### Data for the task

-- ==== Sys2Proof/Laws/KBstOps.lean ====
section
/-! SUPPORT. The operations of Machine/BstOps.lean keep what `Keeps` names. -/
namespace Sys2Proof.Machine
open Sys2Proof

theorem dropEntries_keeps (s : State) : Keeps s (dropEntries s) := by
  unfold dropEntries
  repeat' with_reducible first
    | exact Keeps.refl _ | intro _ | apply Keeps.foldl | split | dsimp only | apply Keeps.step (Keeps.foldl ..)
    | apply Keeps.step (Keeps.mk8 ..)

theorem moveDecision_keeps (s : State) (began limit : Nat) (hit : Nat → Target → Bool) :
    Keeps s (moveDecision s began limit hit) := .upd rfl rfl rfl rfl rfl rfl rfl rfl

theorem endSlice_keeps (s : State) (slot : Nat) (x : Slice) (st : Status) (detail dur : Nat) (misr : BitVec 64) :
    Keeps s (endSlice s slot x st detail dur misr) := by
  unfold endSlice
  refine .step (endCmd?_keeps ..) (.step (moveDecision_keeps ..) ?_)
  refine .ite (.step (State.post_keeps ..) (.step (State.policy_keeps ..) (.step (State.raiseFor_keeps ..) ?_)))
    (.ite (.step (State.raiseFor_keeps ..) ?_) ?_) <;> exact .upd rfl rfl rfl rfl rfl rfl rfl rfl

theorem abortSlice_keeps (s : State) (slot : Nat) (x : Slice) : Keeps s (abortSlice s slot x) := by
  unfold abortSlice
  repeat' with_reducible first
    | exact Keeps.refl _ | intro _ | apply Keeps.foldl | apply Keeps.step (endSlice_keeps ..)
    | apply Keeps.step (State.takeFree_keeps ..)

theorem meetSlice_keeps (s : State) (test : Nat) (target : Nat) : Keeps s (meetSlice s test target) := by
  unfold meetSlice
  repeat' with_reducible first
    | exact Keeps.refl _ | intro _ | apply Keeps.foldl | apply Keeps.step (abortSlice_keeps ..) | split

end Sys2Proof.Machine
end

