-- ==== Sys2Proof/Laws/KUan.lean ====
section
/-! SUPPORT. The operations of Machine/Uan.lean keep what `Keeps` names. -/
namespace Sys2Proof.Machine
open Sys2Proof

theorem uanInt_keeps (s : State) (r : Nat) (bits : Word) : Keeps s (uanInt s r bits) := by
  unfold uanInt
  repeat' with_reducible first
    | exact Keeps.refl _ | intro _ | apply Keeps.foldl | apply Keeps.step (State.raiseFor_keeps ..)

theorem uanEvent_keeps (s : State) (r : Nat) (kind : Nat) (st : Status) (stn : Nat) : Keeps s (uanEvent s r kind st stn) := by
  unfold uanEvent
  repeat' with_reducible first
    | exact Keeps.refl _ | intro _ | apply Keeps.foldl | apply Keeps.step (State.post_keeps ..) | split | dsimp only
    | apply Keeps.step (Keeps.foldl ..) | apply Keeps.step (Keeps.mk8 ..)

theorem ringDone_keeps (s : State) (r : Nat) (st : Status) (res : List Word) : Keeps s (ringDone s r st res) := by
  unfold ringDone
  repeat' with_reducible first
    | exact Keeps.refl _ | intro _ | apply Keeps.foldl | apply Keeps.step (uanInt_keeps ..)
    | apply Keeps.step (State.setRing_keeps ..) | apply Keeps.step (endCmd?_keeps ..) | split | dsimp only

theorem sendFrame_keeps (s : State) (r : Nat) (k : OnRing) : Keeps s (sendFrame s r k) := by
  unfold sendFrame
  repeat' with_reducible first
    | exact Keeps.refl _ | intro _ | apply Keeps.foldl | apply Keeps.step (State.setRing_keeps ..)
    | apply Keeps.step (State.emit_keeps ..)

theorem sendIdle_keeps (s : State) (r : Nat) : Keeps s (sendIdle s r) := by
  unfold sendIdle
  repeat' with_reducible first
    | exact Keeps.refl _ | intro _ | apply Keeps.foldl | apply Keeps.step (State.emit_keeps ..)

theorem pumpCtrl_keeps (s : State) (r : Nat) : Keeps s (pumpCtrl s r) := by
  unfold pumpCtrl
  repeat' with_reducible first
    | exact Keeps.refl _ | intro _ | apply Keeps.foldl | apply Keeps.step (sendFrame_keeps ..)
    | apply Keeps.step (State.setRing_keeps ..) | split | dsimp only

theorem ringSignals_keeps (s : State) (r : Nat) : Keeps s (ringSignals s r) := by
  unfold ringSignals
  repeat' with_reducible first
    | exact Keeps.refl _ | intro _ | apply Keeps.foldl | apply Keeps.step (State.setTable_keeps ..)

theorem ringStopped_keeps (s : State) (r : Nat) : Keeps s (ringStopped s r) := by
  unfold ringStopped
  repeat' with_reducible first
    | exact Keeps.refl _ | intro _ | apply Keeps.foldl | apply Keeps.step (State.setRing_keeps ..)
    | apply Keeps.step (ringSignals_keeps ..) | apply Keeps.step (ringDone_keeps ..)
    | apply Keeps.step (startPort_keeps ..) | split | dsimp only | apply Keeps.step (Keeps.foldl ..)

theorem stopRing_keeps (s : State) (r : Nat) : Keeps s (stopRing s r) := by
  unfold stopRing
  repeat' with_reducible first
    | exact Keeps.refl _ | intro _ | apply Keeps.foldl | apply Keeps.step (State.setRing_keeps ..)
    | apply Keeps.step (pumpCtrl_keeps ..) | split | dsimp only

theorem safeAll_keeps (s : State) (r : Nat) : Keeps s (safeAll s r) := by
  unfold safeAll
  repeat' with_reducible first
    | exact Keeps.refl _ | intro _ | apply Keeps.foldl | apply Keeps.step (State.setRing_keeps ..) | split
    | dsimp only

theorem resetRing_keeps (s : State) (r : Nat) : Keeps s (resetRing s r) := by
  unfold resetRing
  repeat' with_reducible first
    | exact Keeps.refl _ | intro _ | apply Keeps.foldl | apply Keeps.step (safeAll_keeps ..)
    | apply Keeps.step (State.setRing_keeps ..) | apply Keeps.step (stopRing_keeps ..) | split | dsimp only

theorem ringsAfterTenancy_keeps (old : State) (s : State) : Keeps s (ringsAfterTenancy old s) := by
  unfold ringsAfterTenancy
  repeat' with_reducible first
    | exact Keeps.refl _ | intro _ | apply Keeps.foldl | apply Keeps.step (stopRing_keeps ..) | split

theorem ringBegin_keeps (s : State) (r : Nat) (cmd : Nat) (ref : Option (Nat × Nat)) : Keeps s (ringBegin s r cmd ref) := by
  unfold ringBegin
  repeat' with_reducible first
    | exact Keeps.refl _ | intro _ | apply Keeps.foldl | apply Keeps.step (State.setRing_keeps ..)

theorem startRing_keeps (s : State) (r : Nat) : Keeps s (startRing s r) := by
  unfold startRing
  repeat' with_reducible first
    | exact Keeps.refl _ | intro _ | apply Keeps.foldl | apply Keeps.step (State.setRing_keeps ..)
    | apply Keeps.step (sendIdle_keeps ..) | apply Keeps.step (enterMode_keeps ..) | split | dsimp only
    | apply Keeps.step (Keeps.foldl ..)

theorem ringCommand_keeps (s : State) (r : Nat) (cmd : Nat) (ref : Option (Nat × Nat)) : Keeps s (ringCommand s r cmd ref) := by
  unfold ringCommand
  repeat' with_reducible first
    | exact Keeps.refl _ | intro _ | apply Keeps.foldl | apply Keeps.step (ringDone_keeps ..)
    | apply Keeps.step (endCmd?_keeps ..) | apply Keeps.step (uanInt_keeps ..)
    | apply Keeps.step (State.setRing_keeps ..) | apply Keeps.step (ringBegin_keeps ..)
    | apply Keeps.step (startRing_keeps ..) | apply Keeps.step (stopRing_keeps ..)
    | apply Keeps.step (pumpCtrl_keeps ..) | apply Keeps.step (uanEvent_keeps ..) | split | dsimp only

theorem ctrlWrite_keeps (r : Nat) (off : Nat) (v : Word) (s : State) : Keeps s (ctrlWrite r off v s) := by
  unfold ctrlWrite
  repeat' with_reducible first
    | exact Keeps.refl _ | intro _ | apply Keeps.foldl | apply Keeps.step (ringCommand_keeps ..)
    | apply Keeps.step (State.setRing_keeps ..) | split

theorem ringCmd_keeps (dom : Owner) (r : Nat) (cmd : Nat) (s : State) : Keeps s (ringCmd dom r cmd s) := by
  unfold ringCmd
  repeat' with_reducible first
    | exact Keeps.refl _ | intro _ | apply Keeps.foldl | apply Keeps.step (ctrlWrite_keeps ..) | split

theorem measure_keeps (s : State) (r : Nat) : Keeps s (measure s r) := by
  unfold measure
  repeat' with_reducible first
    | exact Keeps.refl _ | intro _ | apply Keeps.foldl | apply Keeps.step (pumpCtrl_keeps ..)
    | apply Keeps.step (State.setRing_keeps ..)

theorem ringSynced_keeps (s : State) (r : Nat) : Keeps s (ringSynced s r) := by
  unfold ringSynced
  repeat' with_reducible first
    | exact Keeps.refl _ | intro _ | apply Keeps.foldl | apply Keeps.step (pumpCtrl_keeps ..)
    | apply Keeps.step (State.setRing_keeps ..) | apply Keeps.step (measure_keeps ..) | split | dsimp only

theorem breakRing_keeps (s : State) (r : Nat) : Keeps s (breakRing s r) := by
  unfold breakRing
  repeat' with_reducible first
    | exact Keeps.refl _ | intro _ | apply Keeps.foldl | apply Keeps.step (sendIdle_keeps ..)
    | apply Keeps.step (State.setRing_keeps ..) | apply Keeps.step (ringDone_keeps ..)
    | apply Keeps.step (ringSignals_keeps ..) | apply Keeps.step (uanEvent_keeps ..)
    | apply Keeps.step (uanInt_keeps ..)

theorem ringUnsynced_keeps (s : State) (r : Nat) : Keeps s (ringUnsynced s r) := by
  unfold ringUnsynced
  repeat' with_reducible first
    | exact Keeps.refl _ | intro _ | apply Keeps.foldl | apply Keeps.step (breakRing_keeps ..) | split

theorem lineIn_keeps (s : State) (r : Nat) (gs : List CodeGroup) : Keeps s (lineIn s r gs) := by
  unfold lineIn
  repeat' with_reducible first
    | exact Keeps.refl _ | intro _ | apply Keeps.foldl | apply Keeps.step (State.setRing_keeps ..)
    | apply Keeps.step (ringSynced_keeps ..) | apply Keeps.step (ringUnsynced_keeps ..) | split | dsimp only

theorem startSyncTimeout_keeps (r : Nat) (s : State) : Keeps s (startSyncTimeout r s) := by
  unfold startSyncTimeout
  repeat' with_reducible first
    | exact Keeps.refl _ | intro _ | apply Keeps.foldl | apply Keeps.step (ringDone_keeps ..)
    | apply Keeps.step (State.setRing_keeps ..) | split | dsimp only

theorem stopTimeout_keeps (r : Nat) (s : State) : Keeps s (stopTimeout r s) := by
  unfold stopTimeout
  repeat' with_reducible first
    | exact Keeps.refl _ | intro _ | apply Keeps.foldl | apply Keeps.step (ringStopped_keeps ..) | split | dsimp only

theorem received_keeps (r : Nat) (gs : List CodeGroup) (f : List Byte → State → State) (s : State) (hf : ∀ a0 a1, Keeps a1 (f a0 a1)) :
    Keeps s (received r gs f s) := by
  unfold received
  repeat' with_reducible first
    | exact Keeps.refl _ | intro _ | apply Keeps.foldl | apply Keeps.step (hf ..) | apply Keeps.step (lineIn_keeps ..)
    | split | dsimp only

theorem returned_keeps (s : State) (r : Nat) (k : OnRing) (ok : Bool) (f : State → State) (hf : ∀ a0, Keeps a0 (f a0)) : Keeps s (returned s r k ok f) := by
  unfold returned
  repeat' with_reducible first
    | exact Keeps.refl _ | intro _ | apply Keeps.foldl | apply Keeps.step (hf ..)
    | apply Keeps.step (State.setRing_keeps ..) | apply Keeps.step (pumpCtrl_keeps ..) | split | dsimp only

theorem resetFrame_keeps (r : Nat) (bs : List Byte) (s : State) : Keeps s (resetFrame r bs s) := by
  unfold resetFrame
  repeat' with_reducible first
    | exact Keeps.refl _ | intro _ | apply Keeps.foldl | apply Keeps.step (returned_keeps ..)
    | apply Keeps.step (ringStopped_keeps ..) | apply Keeps.step (measure_keeps ..)
    | apply Keeps.step (pumpCtrl_keeps ..) | split

end Sys2Proof.Machine
end

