-- ==== Sys2Proof/Laws/KScrub.lean ====
section
/-! SUPPORT. The operations of Machine/Scrub.lean keep what `Keeps` names. -/
namespace Sys2Proof.Machine
open Sys2Proof

theorem upset_keeps (s : State) (e : Nat × Bool × Nat) : Keeps s (upset s e) := by
  unfold upset
  repeat' with_reducible first
    | exact Keeps.refl _ | intro _ | apply Keeps.foldl | apply Keeps.step (State.setFrame_keeps ..) | split

theorem upsets_keeps (s : State) (es : List (Nat × Bool × Nat)) : Keeps s (upsets s es) := by
  unfold upsets
  repeat' with_reducible first
    | exact Keeps.refl _ | intro _ | apply Keeps.foldl | apply Keeps.step (upset_keeps ..)
    | apply Keeps.step (State.refresh_keeps ..) | split

theorem canaryRead_keeps (s : State) (band : Nat) (path1 : Bool) (path2 : Bool) :
    Keeps s (canaryRead s band path1 path2) := by
  unfold canaryRead
  repeat' with_reducible first
    | exact Keeps.refl _ | intro _ | apply Keeps.foldl | apply Keeps.step (writeCanary_keeps ..)
    | apply Keeps.step (scrEvent_keeps ..) | apply Keeps.step (State.setScr_keeps ..) | split

theorem scrBoundary_keeps (s : State) : Keeps s (scrBoundary s) := by
  unfold scrBoundary
  repeat' with_reducible first
    | exact Keeps.refl _ | intro _ | apply Keeps.foldl | apply Keeps.step (State.policy_keeps ..)
    | apply Keeps.step (State.raiseAll_keeps ..) | split | dsimp only | apply Keeps.step (Keeps.foldl ..)
    | apply Keeps.step (Keeps.mk8 ..)

theorem scrStart_keeps (s : State) : Keeps s (scrStart s) := by
  unfold scrStart
  repeat' with_reducible first
    | exact Keeps.refl _ | intro _ | apply Keeps.foldl | apply Keeps.step (scrBoundary_keeps ..) | split | dsimp only
    | apply Keeps.step (Keeps.foldl ..) | apply Keeps.step (Keeps.mk8 ..)

theorem passBegin_keeps (s : State) (band : Nat) (canary : Bool) : Keeps s (passBegin s band canary) := by
  unfold passBegin
  repeat' with_reducible first
    | exact Keeps.refl _ | intro _ | apply Keeps.foldl | apply Keeps.step (State.setScr_keeps ..)

theorem scrubPassStart_keeps (band : Nat) (path1 : Bool) (path2 : Bool) (s : State) :
    Keeps s (scrubPassStart band path1 path2 s) := by
  unfold scrubPassStart
  repeat' with_reducible first
    | exact Keeps.refl _ | intro _ | apply Keeps.foldl | apply Keeps.step (scrBoundary_keeps ..)
    | apply Keeps.step (canaryRead_keeps ..) | apply Keeps.step (passBegin_keeps ..) | split | dsimp only

theorem passEnd_keeps (s : State) : Keeps s (passEnd s) := by
  unfold passEnd
  repeat' with_reducible first
    | exact Keeps.refl _ | intro _ | apply Keeps.foldl | apply Keeps.step (State.policy_keeps ..) | split | dsimp only
    | apply Keeps.step (Keeps.foldl ..) | apply Keeps.step (Keeps.mk8 ..)

theorem readEnds_keeps (s : State) (band : Nat) (key : Nat) : Keeps s (readEnds s band key) := by
  unfold readEnds
  repeat' with_reducible first
    | exact Keeps.refl _ | intro _ | apply Keeps.foldl | apply Keeps.step (moveDecision_keeps ..)

theorem scrAdvance_keeps (s : State) (band : Nat) : Keeps s (scrAdvance s band) := by
  unfold scrAdvance
  repeat' with_reducible first
    | exact Keeps.refl _ | intro _ | apply Keeps.foldl | apply Keeps.step (State.setScr_keeps ..)
    | apply Keeps.step (passEnd_keeps ..) | apply Keeps.step (passBegin_keeps ..) | split | dsimp only

theorem scrActed_keeps (s : State) (band : Nat) : Keeps s (scrActed s band) := by
  unfold scrActed
  repeat' with_reducible first
    | exact Keeps.refl _ | intro _ | apply Keeps.foldl | apply Keeps.step (State.setScr_keeps ..) | split | dsimp only
    | apply Keeps.step (Keeps.foldl ..) | apply Keeps.step (Keeps.mk8 ..)

theorem markUnacted_keeps (s : State) (band : Nat) : Keeps s (markUnacted s band) := by
  unfold markUnacted
  repeat' with_reducible first
    | exact Keeps.refl _ | intro _ | apply Keeps.foldl | split | dsimp only | apply Keeps.step (Keeps.foldl ..)
    | apply Keeps.step (Keeps.mk8 ..)

theorem setActive_keeps (s : State) (key : Nat) (p : Plane) : Keeps s (setActive s key p) := by
  unfold setActive
  repeat' with_reducible first
    | exact Keeps.refl _ | intro _ | apply Keeps.foldl | apply Keeps.step (State.setFrame_keeps ..)

theorem setPhys_keeps (s : State) (key : Nat) (physB : Bool) (p : Plane) : Keeps s (setPhys s key physB p) := by
  unfold setPhys
  repeat' with_reducible first
    | exact Keeps.refl _ | intro _ | apply Keeps.foldl | apply Keeps.step (State.setFrame_keeps ..)

theorem markUncorr_keeps (s : State) (key : Nat) (physB : Bool) (st : Status) (word : Nat) : Keeps s (markUncorr s key physB st word) := by
  unfold markUncorr
  repeat' with_reducible first
    | exact Keeps.refl _ | intro _ | apply Keeps.foldl | apply Keeps.step (markUnacted_keeps ..)
    | apply Keeps.step (scrEvent_keeps ..) | apply Keeps.step (setPhys_keeps ..)
    | apply Keeps.step (State.setScr_keeps ..)

theorem frameCorrect_keeps (band : Nat) (key : Nat) (word : Nat) (path1 : Bool) (path2 : Bool) (s : State) :
    Keeps s (frameCorrect band key word path1 path2 s) := by
  unfold frameCorrect
  repeat' with_reducible first
    | exact Keeps.refl _ | intro _ | apply Keeps.foldl | apply Keeps.step (canaryRead_keeps ..)
    | apply Keeps.step (setActive_keeps ..) | apply Keeps.step (State.refresh_keeps ..)
    | apply Keeps.step (markUnacted_keeps ..) | apply Keeps.step (scrEvent_keeps ..)
    | apply Keeps.step (scrActed_keeps ..) | apply Keeps.step (State.setScr_keeps ..) | split

theorem frameDamaged_keeps (band : Nat) (key : Nat) (word : Nat) (s : State) :
    Keeps s (frameDamaged band key word s) := by
  unfold frameDamaged
  repeat' with_reducible first
    | exact Keeps.refl _ | intro _ | apply Keeps.foldl | apply Keeps.step (markUncorr_keeps ..)
    | apply Keeps.step (markUnacted_keeps ..) | apply Keeps.step (scrEvent_keeps ..)
    | apply Keeps.step (scrActed_keeps ..) | apply Keeps.step (State.setScr_keeps ..)
    | apply Keeps.step (setActive_keeps ..) | split | dsimp only

theorem frameDecide_keeps (band : Nat) (key : Nat) (path1 : Bool) (path2 : Bool) (s : State) :
    Keeps s (frameDecide band key path1 path2 s) := by
  unfold frameDecide
  repeat' with_reducible first
    | exact Keeps.refl _ | intro _ | apply Keeps.foldl | apply Keeps.step (frameDamaged_keeps ..)
    | apply Keeps.step (frameCorrect_keeps ..) | split | dsimp only

theorem checkState_keeps (ups : List (Nat × Bool × Nat)) (tmr : Nat) (s : State) :
    Keeps s (checkState ups tmr s) := by
  unfold checkState
  repeat' with_reducible first
    | exact Keeps.refl _ | intro _ | apply Keeps.foldl | apply Keeps.step (upsets_keeps ..) | split | dsimp only
    | apply Keeps.step (Keeps.foldl ..) | apply Keeps.step (Keeps.mk8 ..)

theorem frameCheck_keeps (band : Nat) (ups : List (Nat × Bool × Nat)) (tmr : Nat) (path1 : Bool) (path2 : Bool) (s0 : State) :
    Keeps s0 (frameCheck band ups tmr path1 path2 s0) := by
  unfold frameCheck
  repeat' with_reducible first
    | exact Keeps.refl _ | intro _ | apply Keeps.foldl | apply Keeps.step (checkState_keeps ..)
    | apply Keeps.step (canaryRead_keeps ..) | apply Keeps.step (State.setScr_keeps ..)
    | apply Keeps.step (scrAdvance_keeps ..) | apply Keeps.step (readEnds_keeps ..)
    | apply Keeps.step (frameDecide_keeps ..) | split | dsimp only

theorem reloadMeets_keeps (s : State) (p : Plane) : Keeps s (reloadMeets s p) := by
  unfold reloadMeets
  repeat' with_reducible first
    | exact Keeps.refl _ | intro _ | apply Keeps.foldl | apply Keeps.step (suspend_keeps ..)
    | apply Keeps.step (meetSlice_keeps ..) | split

theorem frameReload_keeps (far : Nat) (physB : Bool) (r : ReloadRead) (path1 : Bool) (path2 : Bool) (s : State) :
    Keeps s (frameReload far physB r path1 path2 s) := by
  unfold frameReload
  repeat' with_reducible first
    | exact Keeps.refl _ | intro _ | apply Keeps.foldl | apply Keeps.step (far_keeps ..)
    | apply Keeps.step (canaryRead_keeps ..) | apply Keeps.step (setPhys_keeps ..)
    | apply Keeps.step (reloadMeets_keeps ..) | apply Keeps.step (State.refresh_keeps ..)
    | apply Keeps.step (scrEvent_keeps ..) | apply Keeps.step (scrActed_keeps ..)
    | apply Keeps.step (State.setScr_keeps ..) | apply Keeps.step (markUncorr_keeps ..) | split | dsimp only

theorem microcodeParityError_keeps (s : State) : Keeps s (microcodeParityError s) := by
  unfold microcodeParityError
  repeat' with_reducible first
    | exact Keeps.refl _ | intro _ | apply Keeps.foldl | apply Keeps.step (State.raiseAll_keeps ..)
    | apply Keeps.step (State.post_keeps ..) | split | dsimp only | apply Keeps.step (Keeps.foldl ..)
    | apply Keeps.step (Keeps.mk8 ..)

theorem activePeriodDouble_keeps (s : State) : Keeps s (activePeriodDouble s) := by
  unfold activePeriodDouble
  repeat' with_reducible first
    | exact Keeps.refl _ | intro _ | apply Keeps.foldl | apply Keeps.step (State.policy_keeps ..) | split | dsimp only
    | apply Keeps.step (Keeps.foldl ..) | apply Keeps.step (Keeps.mk8 ..)

theorem scrWrite_keeps (acc : Accessor) (off : Nat) (v : Word) (s : State) : Keeps s (scrWrite acc off v s) := by
  unfold scrWrite
  repeat' with_reducible first
    | exact Keeps.refl _ | intro _ | apply Keeps.foldl | apply Keeps.step (State.setCopy_keeps ..)
    | apply Keeps.step (State.clearCopy_keeps ..) | split | dsimp only | apply Keeps.step (Keeps.foldl ..)
    | apply Keeps.step (Keeps.mk8 ..)

end Sys2Proof.Machine
end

### Activity
Looking at the listing above, tally the lines containing "limit" and give only that tally.

### Your response
2